The 915G’s integrated graphics seems to be an improvement, but the graphics driver needs work in order to make the GMA’s claim of DirectX 9 support seem credible. For what it will be asked to do, the GMA 900 should be just fine. Just don’t ask it to run Far Cry.
The rest of the changes to the PC platform are a little harder to quantify. I need to play with High Definition Audio a little more using a proper 5.1 or 7.1 surround sound system and a high-quality audio source before I feel qualified to pronounce it a complete success, but it’s at least decent. I’m a little shocked how capable Realtek’s ALC880 codec turned out to be. Eight channels of 24-bit, 192KHz audio is a heckuva new baseline for PC audio capabilities.
So what should we make of the whole package, including Intel’s new LGA775 Pentium 4 Prescott processors? Well, right now, the AMD64 platform seems to have the lead in terms of overall CPU performance, gaming performance, and memory performance, despite the arrival of PCI Express and DDR2 memory. The Athlon 64 has power consumption and thermal characteristics superior to any system based on an LGA775 processor. Also, the Athlon 64 unambiguously has support right now for 64-bit operating systems and applications as they become available. All in all, no small set of advantages.
AMD also seem to have a big advantage in terms of product availability at the high end of the market. As of today, I couldn’t find a single Pentium 4 3.4E listed for sale on PriceWatch, and here we are reviewing a 3.6GHz model. Craziness. Intel needs to launch silicon, not paper.

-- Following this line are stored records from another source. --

-- ==== Sys2Proof/Machine/EvHost.lean ====
section
/-! DEFINITION. What the host and the peers do: BAR0 registers (R364, R377, R393), memory accesses and
AtomicOps (R118, R392), and the fabric's ports (R115, R395, R396). -/

namespace Sys2Proof.Machine

/-! ## BAR0 -/

/-- A message goes out (log 48, DESIGN CHOICE). -/
def State.send (s : State) (m : Message) : State := { s with outbox := s.outbox ++ [m] }

/-- A host read of a register completes with its 32 bits, low byte first. -/
def State.reply32 (s : State) (w : Word) : State := s.send (.readReply (leBytes 4 w.toNat) false)

/-- ENERGY_LO_READ: the host reads bits 31:0 of ENERGY, and bits 63:32 go into the latch of the virtual
function (R215). -/
def execEnergyLoRead (part : Nat) (s : State) : Result :=
  let e := (s.part part).energy
  .next ((s.modPart part fun p => { p with energyHi := (e >>> 32).setWidth 32 }).reply32 (e.setWidth 32))

/-- The offsets whose writes are events of their own. -/
def ownEvent (offset : Nat) (value : Word) : Bool :=
  (0x100 ≤ offset && offset < 0x110) || offset == 0x120 ||
  (offset == 0x130 && 1 ≤ value.toNat % 8 && value.toNat % 8 ≤ 4)

/-- REGISTER_WRITE: ERRINJEN, the feed window, and offsets that ignore writes (R364, R377, R393). -/
def execRegisterWrite (part offset : Nat) (value : Word) (s : State) : Result :=
  if ownEvent offset value then notNow "REGISTER_WRITE"
  else if offset = 0x110 then .next (s.modPart part fun p => { p with errinj := value.getLsbD 0 })
  else if 0x8000 ≤ offset ∧ offset + 4 ≤ 0x10000 then
    .next (s.modPart part fun p =>
      { p with feed := (leBytes 4 value.toNat).zipIdx.foldl (fun m (b, i) =>
          m.write (offset - 0x8000 + i) b) p.feed })
  else .next s

/-- The bytes of some numbers, and 0xFF up to a length (R198). -/
def listBytes (l : List Nat) (n : Nat) : List Byte := (List.range n).map fun i => BitVec.ofNat 8 (l.getD i 0xFF)

/-- The 256 bytes of the partition remap table (R198); the reserved ones read as unused ones do (log 82, DESIGN CHOICE). -/
def Part.remap (p : Part) : List Byte :=
  listBytes p.cores 128 ++ listBytes p.slices0 32 ++ listBytes p.slices1 32 ++
  ((List.range 32).map fun i => (List.range 8).foldl (fun (b : Byte) j =>
    if p.channels.contains (8 * i + j) then b ||| 1#8 <<< j else b) 0#8) ++
  listBytes p.folio 16 ++
  listBytes [p.cores.length, p.slices0.length, p.slices1.length, p.folio.length] 16

/-- TIMESTAT (R398). -/
def Clock.timestat (c : Clock) : Dword :=
  let off := BitVec.ofInt 32 (max (-0x80000000) (min 0x7FFFFFFF c.offset))
  (if c.lock then 0x8000000000000000 else 0) ||| BitVec.ofNat 64 (c.src % 4 * 2 ^ 61) ||| off.setWidth 64

/-- One half of a 64-bit register. -/
def halfOf (d : Dword) (hi : Bool) : Word := if hi then (d >>> 32).setWidth 32 else d.setWidth 32

/-- The word that a host reads at a 4-byte aligned offset of a virtual function's BAR0; offsets that are not listed read
0 (R393). PGRESUME reads BUSY 0, ENERGY_HI the latch. -/
def State.bar0 (s : State) (part offset : Nat) : Word :=
  let p := s.part part
  if offset = 0x100 ∨ offset = 0x104 then halfOf p.invreq (offset == 0x104)
  else if offset = 0x108 ∨ offset = 0x10C then halfOf p.pgresume (offset == 0x10C)
  else if offset = 0x110 then (if p.errinj then 1 else 0)
  else if offset = 0x120 then p.feedTail
  else if offset = 0x124 then p.feedHead
  else if offset = 0x130 then p.resetreq
  else if offset = 0x204 then p.energyHi
  else if offset = 0x300 ∨ offset = 0x304 then halfOf s.clock.timestat (offset == 0x304)
  else if 0x1000 ≤ offset ∧ offset < 0x1100 then BitVec.ofNat 32 (leNat ((p.remap.drop (offset - 0x1000)).take 4))
  else if 0x8000 ≤ offset ∧ offset < 0x10000 then
    BitVec.ofNat 32 (leNat ((List.range 4).map fun i => p.feed.read (offset - 0x8000 + i)))
  else 0

/-! ## Memory -/

/-- A device address that the device does not have. -/
def beyond (pa size : Nat) : Bool := isDevice pa && Config.hbmBytes < pa + size

/-- The first poisoned granule that a range meets, as an address within the range. -/
def State.firstPoison (s : State) (pa size : Nat) : Option Nat :=
  ((List.range ((pa + size + 15) / 16 - pa / 16)).map fun i => pa / 16 + i).findSome? fun w =>
    if s.poison.contains w then some (max pa (16 * w)) else none

/-- A host read of memory: a poisoned sector completes with the poisoned-data indication and an error record of DETAIL 9
(R118). -/
def State.hostRead (s : State) (part pa size : Nat) : State :=
  let bad := s.firstPoison pa size
  let s := s.send (.readReply (s.homeBytes pa size) bad.isSome)
  match bad with
  | some a => s.errorRecord part 0 9 0 (BitVec.ofNat 64 (a % 2 ^ 52)) 0 0 0 0
  | none => s

/-- HOST_MEMORY_READ: a host read of device memory (R118), or of whole registers of BAR0 without ENERGY_LO, whose read is
an event of its own (R215, R393). -/
def execHostMemoryRead (part : Nat) (start : HostAddr) (size : Nat) (s : State) : Result :=
  match start with
  | .memory pa => if beyond pa size then .fault (.noSuchMemory pa) else .next (s.hostRead part pa size)
  | .register offset =>
    if offset % 4 ≠ 0 ∨ size % 4 ≠ 0 ∨ (offset ≤ 0x200 ∧ 0x200 < offset + size) then notNow "HOST_MEMORY_READ"
    else
      let words := (List.range (size / 4)).map fun i => s.bar0 part (offset + 4 * i)
      .next (s.send (.readReply (words.flatMap fun w => leBytes 4 w.toNat) false))

/-- HOST_MEMORY_WRITE: a posted write of the host, or of another agent outside to memory outside (R113 to R115)
(log 48, DESIGN CHOICE). -/
def execHostMemoryWrite (pa : Nat) (bytes : List Byte) (s : State) : Result :=
  if beyond pa bytes.length then .fault (.noSuchMemory pa) else .next (s.homeWrite pa bytes)

/-- One atomic of an outside agent at the home: the reply, and memory afterwards; a poisoned operand changes
nothing (log 48, DESIGN CHOICE). -/
def State.outsideAtomic (s : State) (pa n : Nat) (f : Nat → Nat) : Nat × Bool × State :=
  let old := leNat (s.homeBytes pa n)
  let bad := s.homePoison pa n
  (old, bad, if bad then s else s.homeWrite pa (leBytes n (f old)))

/-- The new value of a PCI Express AtomicOp. -/
def hostOpValue (op : HostOp) (n : Nat) (operand new : Dword) (old : Nat) : Nat :=
  match op with
  | .fetchAdd => (old + operand.toNat) % 256 ^ n
  | .swap => operand.toNat % 256 ^ n
  | .cas => if old = operand.toNat % 256 ^ n then new.toNat % 256 ^ n else old

/-- HOST_ATOMIC_OP (R392): FetchAdd, Swap and CAS at 32 and 64 bits. -/
def execHostAtomicOp (op : HostOp) (pa : Nat) (wide : Bool) (operand new : Dword) (s : State) : Result :=
  let n := if wide then 8 else 4
  if pa % n ≠ 0 then notNow "HOST_ATOMIC_OP"
  else if beyond pa n then .fault (.noSuchMemory pa)
  else
    let (old, bad, s) := s.outsideAtomic pa n (hostOpValue op n operand new)
    .next (s.send (.atomicReply (BitVec.ofNat 64 old) bad))

/-! ## The fabric -/

/-- Bytes of an element in memory. -/
def tyBytes (t : Ty) : Nat := elemBits t / 8

/-- PEER_REQUEST: a peer's load, store or atomic is executed at this device's home (R115, R395). -/
def execPeerRequest (port : Nat) (r : PeerReq) (s : State) : Result :=
  if !s.ports.getD port false then notNow "PEER_REQUEST"
  else match r with
    | .load pa size =>
      if hostBase ≤ pa ∨ beyond pa size then .fault (.noSuchMemory pa)
      else .next (s.send (.peerReply port (s.homeBytes pa size) (s.homePoison pa size)))
    | .store pa bytes =>
      if hostBase ≤ pa ∨ beyond pa bytes.length then .fault (.noSuchMemory pa)
      else .next (s.homeWrite pa bytes)
    | .atomic pa ty op operand =>
      let n := tyBytes ty
      if hostBase ≤ pa ∨ beyond pa n then .fault (.noSuchMemory pa)
      else
        let (old, bad, s) := s.outsideAtomic pa n fun old => atomOp op ty old (operand.toNat % 256 ^ n)
        .next (s.send (.peerReply port (leBytes n old) bad))
    | .cas pa ty cmp new =>
      let n := tyBytes ty
      if hostBase ≤ pa ∨ beyond pa n then .fault (.noSuchMemory pa)
      else
        let (old, bad, s) := s.outsideAtomic pa n fun old =>
          if old = cmp.toNat % 256 ^ n then new.toNat % 256 ^ n else old
        .next (s.send (.peerReply port (leBytes n old) bad))

/-- A page table names a port: some leaf below a table does, with fuel for the levels left. -/
def State.tableNames (s : State) (port : Nat) : (fuel level table : Nat) → Bool
  | 0, _, _ => false
  | fuel + 1, level, table =>
    let n := 2 ^ (levelBits level).2
    (List.range n).any fun i =>
      let pa := table + 8 * i
      let e : Dword := BitVec.ofNat 64 (leNat (s.homeBytes pa 8))
      entryV e && pa < Config.hbmBytes && !entryMalformed level e &&
        (if entryLeaf e then entryTarget e == 2 && entryPort e == port
         else s.tableNames port fuel (level + 1) (entryAddr e))

/-- MSI-X vector 3 of every virtual function whose pages name a port (R396). -/
def State.signalPort (s : State) (port : Nat) : State :=
  (s.parts.cells.filter fun (_, p) => s.tableNames port 5 1 p.root).foldl (fun s x => s.interrupt x.1 3) s

/-- A read in flight through the port completes with its data poisoned. -/
def LaneWrite.losePort (w : LaneWrite) (port : Nat) : LaneWrite :=
  if w.port == some port then { w with elem := { w.elem with poison := true } } else w

/-- Reads of a group in flight through the port are poisoned (log 32, DEDUCED). -/
def Group.losePort (g : Group) (port : Nat) : Group :=
  { g with flights := g.flights.map fun f => { f with writes := f.writes.map fun w => w.losePort port } }

/-- A copy in flight that reads or writes through the port: what it still reads there is poisoned, what it still writes
there is lost (R396). -/
def Copy.losePort (c : Copy) (port : Nat) : Copy :=
  let c := if c.moves.any fun m => m.src.port == some port || m.dst.port == some port then
      { c with cut := c.cut ++ [port] }
    else c
  match c.moves.find? fun m => m.dst.port == some port with
  | some m => { c with lost := some m.va }
  | none => c

/-- A core's copies in flight lose the port. -/
def Core.losePort (k : Core) (port : Nat) : Core :=
  { k with copies := k.copies.map fun c => c.losePort port }

/-- PORT_DOWN (R396). -/
def execPortDown (port : Nat) (s : State) : Result :=
  if s.ports.getD port false then
    let s := { s with
      ports := listModify s.ports port fun _ => false
      groups := ⟨s.groups.cells.map fun (x : Nat × Group) => (x.1, x.2.losePort port)⟩
      cores := ⟨s.cores.cells.map fun (x : Nat × Core) => (x.1, x.2.losePort port)⟩ }
    .next (s.signalPort port)
  else notNow "PORT_DOWN"

/-- PORT_UP: the curator has retrained the port (R396). -/
def execPortUp (port : Nat) (s : State) : Result :=
  if port < 8 ∧ s.ports.getD port false = false then
    .next ({ s with ports := listModify s.ports port fun _ => true }.signalPort port)
  else notNow "PORT_UP"

end Sys2Proof.Machine
end

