-- ==== Sys2Proof/Machine/Predicate.lean ====
section
/-! DEFINITION. Class 2: predicate instructions (R288 to R292). -/

namespace Sys2Proof.Machine

/-! ## Logic (R289) -/

/-- An instruction that writes a predicate in each active lane. -/
def predStep (s : State) (pd : BitVec 4) (f : Ctx → Nat → Bool) : Result :=
  groupOnly s .plain
    (fun c l => do
      c.predSurvivor l pd
      return f c l)
    (fun c rs s => s.setPreds c.gid pd rs)

/-- `pand` (R289). -/
def execPand (a : GArgs) (s : State) : Result := predStep s a.pd fun c l => c.g1 a l && c.g2 a l

/-- `por` (R289). -/
def execPor (a : GArgs) (s : State) : Result := predStep s a.pd fun c l => c.g1 a l || c.g2 a l

/-- `pxor` (R289). -/
def execPxor (a : GArgs) (s : State) : Result := predStep s a.pd fun c l => c.g1 a l != c.g2 a l

/-- `pnot` (R289). -/
def execPnot (a : GArgs) (s : State) : Result := predStep s a.pd fun c l => !c.pred l a.ps1

/-- `pmov` (R289). -/
def execPmov (a : GArgs) (s : State) : Result := predStep s a.pd fun c l => c.g1 a l

/-! ## Reductions (R290, R291) -/

/-- A register destination of class 2. -/
def Ctx.predRegOk (c : Ctx) (l : Nat) (o : Opnd) (n : Nat) : Except Stop Unit := do
  require (o.isReg && c.inBounds l o n) (badOperand fDst)
  c.survivor l o n

/-- The lanes of a ballot as a number. -/
def ballot (ls : List Nat) : Nat := (ls.map fun l => 2 ^ l).sum

/-- The active lanes of a batch in which g1 holds. -/
def Ctx.voters (c : Ctx) (a : GArgs) : List Nat := c.is.eff.filter (c.g1 a)

/-- `pvote` (R290): over every active lane of the batch, also one that the instruction faults in. -/
def execPvote (a : GArgs) (s : State) : Result :=
  groupOnly s .plain
    (fun c l => do
      if a.func.toNat < 2 then c.predSurvivor l a.pd
      else c.predRegOk l a.reg (if a.func = 2 then 2 else 1))
    (fun c rs s =>
      let holds := c.voters a
      match a.func.toNat with
      | 0 => s.setPreds c.gid a.pd (rs.map fun r => (r.1, !holds.isEmpty))
      | 1 => s.setPreds c.gid a.pd (rs.map fun r => (r.1, holds.length == c.is.eff.length))
      | 2 =>
        c.writeOnly a.reg
          (rs.map fun r => (r.1, VRes.of .b64 (BitVec.ofNat 64 (ballot holds)) false (Tag.of .b64))) s
      | _ => c.writeOnly a.reg (rs.map fun r => (r.1, VRes.one holds.length false (Tag.of .n32))) s)

/-- `pfirst` (R291). -/
def execPfirst (a : GArgs) (s : State) : Result :=
  groupOnly s .plain
    (fun c l => do
      c.predSurvivor l a.pd)
    (fun c rs s =>
      let holds := c.voters a
      let pick := if a.func = 0 then holds.head? else holds.getLast?
      s.setPreds c.gid a.pd (rs.map fun r => (r.1, pick == some r.1)))

/-! ## pmask (R292) -/

/-- The predicate word after a masked write. -/
def maskPreds (old : BitVec 16) (x : Word) : BitVec 16 :=
  let m : BitVec 16 := (x >>> 16).setWidth 16
  (old &&& ~~~m) ||| (x.setWidth 16 &&& m)

/-- `pmask.get`. -/
def pmaskGet (a : GArgs) (s : State) : Result :=
  groupOnly s .plain
    (fun c l => do
      c.predRegOk l a.reg 1
      return (c.fibre? l).elim 0 fun f => f.pred.toNat)
    (fun c rs s => c.writeOnly a.reg (rs.map fun r => (r.1, VRes.one r.2 false (Tag.of .n32))) s)

/-- The register element of `pmask.set` in a lane. -/
def Ctx.maskWord (c : Ctx) (a : GArgs) (l : Nat) : Except Stop Word := do
  require (a.reg.isReg && c.inBounds l a.reg 1) (badOperand fDst)
  let x ← c.index l a.reg fDst
  require (!x.poison) { code := 0x0E, detail := 4, operand := fDst, observed := x.poisoned }
  return x.low.bits

/-- The survivors that the write masks of the lanes cover. -/
def Ctx.maskCover (c : Ctx) (a : GArgs) : BitVec 16 :=
  c.is.eff.foldl (fun m l =>
    match c.maskWord a l with
    | .ok x => m ||| ((x >>> 16).setWidth 16 &&&
        ((c.fibre? l).bind fun f => f.surv).elim 0#16 fun h => h.pmask)
    | .error _ => m) 0

/-- `pmask.set`: a survivor covered in one lane stops the instruction in every lane (R29). -/
def pmaskSet (a : GArgs) (s : State) : Result :=
  groupOnly s .plain
    (fun c l => do
      let x ← c.maskWord a l
      let m := c.maskCover a
      require (m == 0)
        { code := 0x04, operand := fDst
          addr := BitVec.ofNat 64 (((List.range 16).find? fun i => m.getLsbD i).getD 0) }
      return x)
    (fun c rs s => s.modGroup c.gid fun g =>
      rs.foldl (fun g (l, x) => g.modFibre l fun f => { f with pred := maskPreds f.pred x }) g)

/-- `pmask` (R292) (log 31, DEDUCED). -/
def execPmask (a : GArgs) (s : State) : Result := if a.func = 0 then pmaskGet a s else pmaskSet a s

end Sys2Proof.Machine
end

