-- ==== Sys2Proof/Machine/Core.lean ====
section
/-! DEFINITION. The machine as the host takes it. -/

def Sys2Proof.core : Host.Core :=
  { State := Sys2Proof.Machine.State, Fault := Sys2Proof.Machine.Fault, Refusal := Sys2Proof.Machine.Refusal,
    step := Sys2Proof.Machine.step, reset := Sys2Proof.Machine.State.reset }
end

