/-- The stream of a core (R37, R84, R351 to R356): `stoke` starts it with the k registers in its scalars or waits for
the one that runs, `loop` opens a loop or passes over its body, `shpld` fills a slot, copies and matrix commands join
their queues, and `sfin` ends it when its counters stand at 0. -/
def Obligations.StreamInstructionsComplete : Prop :=
  ∀ s : State,
    (∀ (c : Ctx) (off : BitVec 44), s.RunsOutside c → c.t.isMatrix = true →
      targetOk c.gr (c.is.pc.toNat + 8 * off.toInt) = true →
      ((s.core c.g.core).stream = none → ∃ t st, exec (.stoke off) s = .next t ∧ c.Closed t ∧ c.Alone t ∧
        c.KeepsFile t ∧ s.SameMemory t ∧ (t.core c.g.core).stream = some st ∧ st.owner = c.gid ∧
        st.pc = BitVec.ofNat 52 (c.is.pc.toNat + 8 * off.toInt).toNat ∧ st.pred = 0 ∧ st.loops = [] ∧
        st.slots.cells = [] ∧ st.ci = [] ∧ st.co = [] ∧ st.stopped = false ∧
        ∀ i < 32, st.s.get SReg.zero i =
          if i < 16 then { bits := (c.g.elem (.k i) 0).bits.setWidth 64, plo := (c.g.elem (.k i) 0).poison, phi := (c.g.elem (.k i) 0).poison }
          else SReg.zero) ∧
      ((s.core c.g.core).stream ≠ none → ∃ t, exec (.stoke off) s = .next t ∧
        ∀ l ∈ c.is.lanes, ∃ f, t.fibre? c.gid l = some f ∧ f.pc = c.is.pc ∧ f.wait = some .stoke)) ∧
    (∀ c : SCtx, s.Streams c →
      (c.st.ci = [] → c.st.co = [] → (s.core c.core).matq = [] → c.st.pending = [] →
        exec .sfin s = .next (s.modCore c.core fun k => { k with stream := none })) ∧
      (c.st.ci ≠ [] ∨ c.st.co ≠ [] ∨ (s.core c.core).matq ≠ [] →
        ∃ t st, exec .sfin s = .next t ∧ (t.core c.core).stream = some st ∧ st.pc = c.st.pc ∧
          st.wait = some .sfin) ∧
      (∀ a : LoopArgs, a.level.toNat = c.st.loops.length → sReady [a.count] false = true →
        (c.operand a.count .n32 0).2 = false →
        let last := c.is.pc.toNat + 8 * a.body.toNat
        let n := (c.operand a.count .n32 0).1.toNat
        (∀ x ∈ c.st.loops.head?, last ≤ x.last.toNat) →
        ∃ t st, exec (.loop a) s = .next t ∧ (t.core c.core).stream = some st ∧ st.s = c.st.s ∧
          st.pc = (if n = 0 then BitVec.ofNat 52 last + 8 else c.is.pc + 8) ∧
          st.loops = (if n = 0 then c.st.loops else
            { first := c.is.pc + 8, last := BitVec.ofNat 52 last, left := n } :: c.st.loops)) ∧
      (∀ (a : ShpldArgs) (p : Place) (bs : List Byte) (h : Shape), sReady [a.index] false = true →
        (let x : MArgs := { ty := .b32, scope := .core, cache := .dflt, order := .relaxed, cap := a.cap, data := .zero
                            index := a.index, shift := a.shift, imm := a.imm }
         s.Leads c.accessor { c.accessOf x Cap.ld { rd := true } with size := 64, align := 64 } p) →
        (c.g.cap a.cap).space = 1 ∨ (c.g.cap a.cap).space = 2 → s.readLost p = none →
        ((s.ownFirst c.core p 64).engineRead p 64).1 = (bs, false) → loadShape bs c.g.cap = .ok h →
        ∃ t st, exec (.shpld a) s = .next t ∧ c.Moved t st ∧ st.slots.find? a.slot.toNat = some h ∧
          ∀ i, i ≠ a.slot.toNat → st.slots.find? i = c.st.slots.find? i) ∧
      (∀ (a : CptArgs) (x y : Shape) (ms : List Move),
        (if a.dir = .into then c.st.ci else c.st.co).length < 16 → sReady [a.coord] false = true →
        (c.operand a.coord .n64 0).2 = false → c.st.slots.find? a.src.toNat = some x →
        c.st.slots.find? a.dst.toNat = some y →
        s.cptCheck c.accessor a.dir x y (Elem.zero, coordOf (c.operand a.coord .n64 0).1)
          { code := 0x0E, detail := 5, operand := fIndex } = .ok ms →
        ∃ t st id, exec (.cpt a) s = .next t ∧ c.Moved t st ∧
          (if a.dir = .into then st.ci else st.co) = (if a.dir = .into then c.st.ci else c.st.co) ++ [id] ∧
          (t.core c.core).copies = (s.core c.core).copies ++
            [{ id, party := .stoker c.core, team := c.g.team, cls := if a.dir = .into then .ci else .co
               scope := a.scope, moves := ms, lost := none, cut := [] }]) ∧
      (∀ (a : WaitArgs), a.cls ≠ .vm → a.cls ≠ .fx →
        (c.counter a.cls ≤ a.thresh.toNat → (∀ x ∈ c.st.pending, x.cls ≠ a.cls) → exec (.wait a) s = .next c.advance) ∧
        (a.thresh.toNat < c.counter a.cls → ∃ t st, exec (.wait a) s = .next t ∧
          (t.core c.core).stream = some st ∧ st.pc = c.st.pc ∧
          st.wait = some (.engine a.cls a.thresh.toNat))) ∧
      (∀ (a : MmaArgs) (conv : Bool) (m : MatPlan), (s.core c.core).matq.length < 8 → c.matCheck a conv = .ok m →
        ∃ t st cmd, exec (if conv then .mconv a else .mma a) s = .next t ∧ c.Moved t st ∧
          (t.core c.core).matq = (s.core c.core).matq ++ [cmd] ∧ cmd.tile = a.tile.toNat ∧ cmd.mode = a.mode ∧
          cmd.m = m.a.trows ∧ cmd.n = m.b.tcols ∧ cmd.k = m.k ∧ cmd.fmtA = m.a.fmt ∧ cmd.fmtB = m.b.fmt ∧
          cmd.masked = m.masked ∧ cmd.gamma = m.gamma))

/-- Accumulator tiles (R67, R83, R325, R357): `accrd` and `accwr` move a row between a tile and a register, and the oldest
matrix command writes every element of its tile, under the tag of its pair of formats; an element of an integer tile is
the sum of products added to what stood there, modulo 2^32. -/
def Obligations.TilesAreReadAndWritten : Prop :=
  ∀ s : State,
    (∀ (c : Ctx) (a : TArgs), s.RunsIn c → c.Proper → s.upsets.tile = [] →
      (∀ l ∈ c.is.eff, (a.data.isReg && !a.data.isUniform) = true ∧ c.inBounds l a.data 1 = true ∧
        c.tileReady l a = true) →
      let k := s.core c.g.core
      ((∀ l ∈ c.is.eff, c.mayWrite l a.data 1 = true) → (k.tileTag a.tile.toNat).valid = true →
        (a.ty = .b32 ∨ (k.tileTag a.tile.toNat).fmt = a.ty) →
        exec (.accrd a) s = .next (c.regDone a.data fun l =>
          { elems := [k.tiles.get Elem.zero (c.tileKeyOf a l)]
            tag := if a.ty = .b32 then Tag.of .b32 else k.tileTag a.tile.toNat })) ∧
      (∀ tag : Tag, (∀ l ∈ c.is.eff, c.readable l a.data 1 = true ∧ c.g.tag (c.reg l a.data) l = tag) →
        tag.valid = true → tag.fmt = a.ty →
        ∃ t, exec (.accwr a) s = .next t ∧ c.Moved t ∧ c.Alone t ∧ c.KeepsFile t ∧ s.SameMemory t ∧
          (t.core c.g.core).tileTag a.tile.toNat = tag ∧
          (∀ i, i ≠ a.tile.toNat → (t.core c.g.core).tileTag i = k.tileTag i) ∧
          (∀ l ∈ c.is.eff, (t.core c.g.core).tiles.get Elem.zero (c.tileKeyOf a l) = c.g.elem (c.reg l a.data) l) ∧
          ∀ i, (∀ l ∈ c.is.eff, i ≠ c.tileKeyOf a l) →
            (t.core c.g.core).tiles.get Elem.zero i = k.tiles.get Elem.zero i)) ∧
    (∀ (core : Nat) (m : MatCmd) (r : List MatCmd), (s.core core).matq = m :: r → s.gatesClosed m.gates = true → s.padOwes m.id = false →
      s.upsets.tile = [] → s.upsets.matrix = [] → m.m ≤ 64 → m.n ≤ 64 →
      ∃ t, exec (.matrixCommandComplete core) s = .next t ∧ (t.core core).matq = r ∧ s.SameMemory t ∧
        t.groups = s.groups ∧
        (∀ f, pairFormat m.fmtA m.fmtB = some f → (t.core core).tileTag m.tile = Tag.of f) ∧
        (∀ i j, i < m.m → j < m.n → (t.core core).tiles.get Elem.zero (tileKey m.tile i j) =
          m.element i j ((s.core core).tiles.get Elem.zero (tileKey m.tile i j))) ∧
        ∀ x, (∀ i j, i < m.m → j < m.n → x ≠ tileKey m.tile i j) →
          (t.core core).tiles.get Elem.zero x = (s.core core).tiles.get Elem.zero x) ∧
    (∀ (m : MatCmd) (i j : Nat) (old : Elem) (x y : Nat → Nat), pairFormat m.fmtA m.fmtB = some .s32 →
      m.masked.getD (i * m.n + j) false = false → m.rowA i = (List.range m.k).map (fun k => some (x k)) →
      m.colB j = (List.range m.k).map (fun k => some (y k)) →
      (m.element i j old).bits = BitVec.ofInt 32 ((if m.mode = .ovr then 0 else old.bits.toInt) +
        ((List.range m.k).map fun k => intOf m.fmtA (x k) * intOf m.fmtB (y k)).sum))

However, with the 915 and 915X Express chipsets, Intel has innovated mightily in ways that deliver a better overall user experience and a better overall PC platform. Of course, everyone will benefit from some of these changes, including Athlon 64 buyers, once competent PCI Express chipsets arrive for the Athlon 64. But Intel’s implementation of all these new technologies is here now, seems reasonably solid, and is poised to become the new PC platform standard over the next six to twelve months. Taken together, all these improvements add up to a pretty compelling argument for 915/925X-based systems, assuming they’re sufficiently available. I’m cautiously optimistic, and I’m intrigued to start reviewing new 915/925X motherboards, higher performance DDR2 DIMMs, and PCI Express graphics cards. That optimism may turn into an all-out recommendation, especially if Intel can turn on its 64-bit extensions and get its CPU heat problems reined in a bit.